All right, I am going to refer later on to an event that occurred in 1859. The 1859 event is the lesser -- is the smaller event between a smaller solar cycle between two larger solar cycles. It was a huge event and if you had to pick that out from this graph, you would be hard put to do so. It would be hard to find when that super event occurred. So sunspots are a proxy, but that is not really what drives space weather. It is the short-term solar variability which leads to space weather. Solar flares, which are the conversion of magnetic energy to mechanical energy and to radiant energy, x-rays, ultraviolet. They produce things called coronal mass ejections, which is a fancy way of saying that the sun blows the top of its atmosphere off. And if that atmosphere happens to hit the earth, it produces a bright aurora, magnetic and ionspheric storms. Also produced -- these solar flares produce solar radio bursts, which are broadband bursts of radiation literally from the audio range up to many gigahertz. Out of these solar flares come solar energetic particles and enhanced radiation belts bearing energy from kilovolts to gigavolts, which are of course a hazard to satellites and astronauts. And it expands the thermosphere, which makes it difficult to predict satellite orbits which means trying to avoid debris in space becomes a problem.

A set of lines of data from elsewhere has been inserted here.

-- ==== Sys2Proof/Laws/PerInstr.lean ====
section
/-! SUPPORT. A statement about every operation as syntax, one lemma per constructor: the word of the operation matches
the operation's own row of the opcode map (30_encoding.md R97). -/

namespace Sys2Proof.Laws

open Sys2Proof.Machine

/-- The place of an operation's row in the opcode map. -/
def rowIndex : Instr → Nat
  | .arm => 0
  | .enable => 1
  | .edge _ _ => 2
  | .disarm => 3
  | .rdcnt => 4
  | .rdsmp _ => 5
  | .start _ _ => 6
  | .tick _ => 7
  | .decode => 8
  | .rdres => 9

/-- Masking the word of `i` with the mask of its row gives the match of its row (30_encoding.md R97). -/
def EncodingRow.Statement (i : Instr) : Prop :=
  ∃ r, opcodeRows[rowIndex i]? = some r ∧ encode i &&& r.2 = r.1

theorem EncodingRow.arm : EncodingRow.Statement .arm := ⟨_, rfl, by decide⟩

theorem EncodingRow.enable : EncodingRow.Statement .enable := ⟨_, rfl, by decide⟩

theorem EncodingRow.edge (level : Level) (now : Micros) : EncodingRow.Statement (.edge level now) := by
  refine ⟨_, rfl, BitVec.eq_of_getLsbD_eq fun j hj => ?_⟩
  cases level <;> simp only [encode, Level.bit, BitVec.getLsbD_and, BitVec.getLsbD_append] <;>
    interval_cases j <;> simp

theorem EncodingRow.disarm : EncodingRow.Statement .disarm := ⟨_, rfl, by decide⟩

theorem EncodingRow.rdcnt : EncodingRow.Statement .rdcnt := ⟨_, rfl, by decide⟩

theorem EncodingRow.rdsmp (idx : BitVec 8) : EncodingRow.Statement (.rdsmp idx) := by
  refine ⟨_, rfl, BitVec.eq_of_getLsbD_eq fun j hj => ?_⟩
  simp only [encode, BitVec.getLsbD_and, BitVec.getLsbD_append]
  interval_cases j <;> simp

theorem EncodingRow.start (pin : PinNum) (now : Micros) : EncodingRow.Statement (.start pin now) := by
  refine ⟨_, rfl, BitVec.eq_of_getLsbD_eq fun j hj => ?_⟩
  simp only [encode, BitVec.getLsbD_and, BitVec.getLsbD_append]
  interval_cases j <;> simp

theorem EncodingRow.tick (now : Micros) : EncodingRow.Statement (.tick now) := by
  refine ⟨_, rfl, BitVec.eq_of_getLsbD_eq fun j hj => ?_⟩
  simp only [encode, BitVec.getLsbD_and, BitVec.getLsbD_append]
  interval_cases j <;> simp

theorem EncodingRow.decode : EncodingRow.Statement .decode := ⟨_, rfl, by decide⟩

theorem EncodingRow.rdres : EncodingRow.Statement .rdres := ⟨_, rfl, by decide⟩

end Sys2Proof.Laws
end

Now, the impacts of space weather are -- well first off it impacts anything, literally anything that is in space, satellite debris, astronaut. All right, but it also affects a lot of things that are not in space. It affects GPS receivers and their accuracy. It affects aviation, particularly aviation over the poles. It affects, well, I will get to some of the others, but it can affect the ability to navigate and it can affect the ability to communicate well. In January 2005, 26 United Airline flights had to be diverted from their polar routes, primarily from New York to China. And if you get diverted, one of three things happens: either one has to leave the airplane, or one’s baggage leaves the airplane, or one lands in Anchorage, all of which are unpleasant consequences if you are affected. And I will show a more detailed example of this October-November 2003 case, when the FAA had produced its augmentation for GPS called the Wide Area Augmentation System, it was disabled for 30 hours, completely unexpected.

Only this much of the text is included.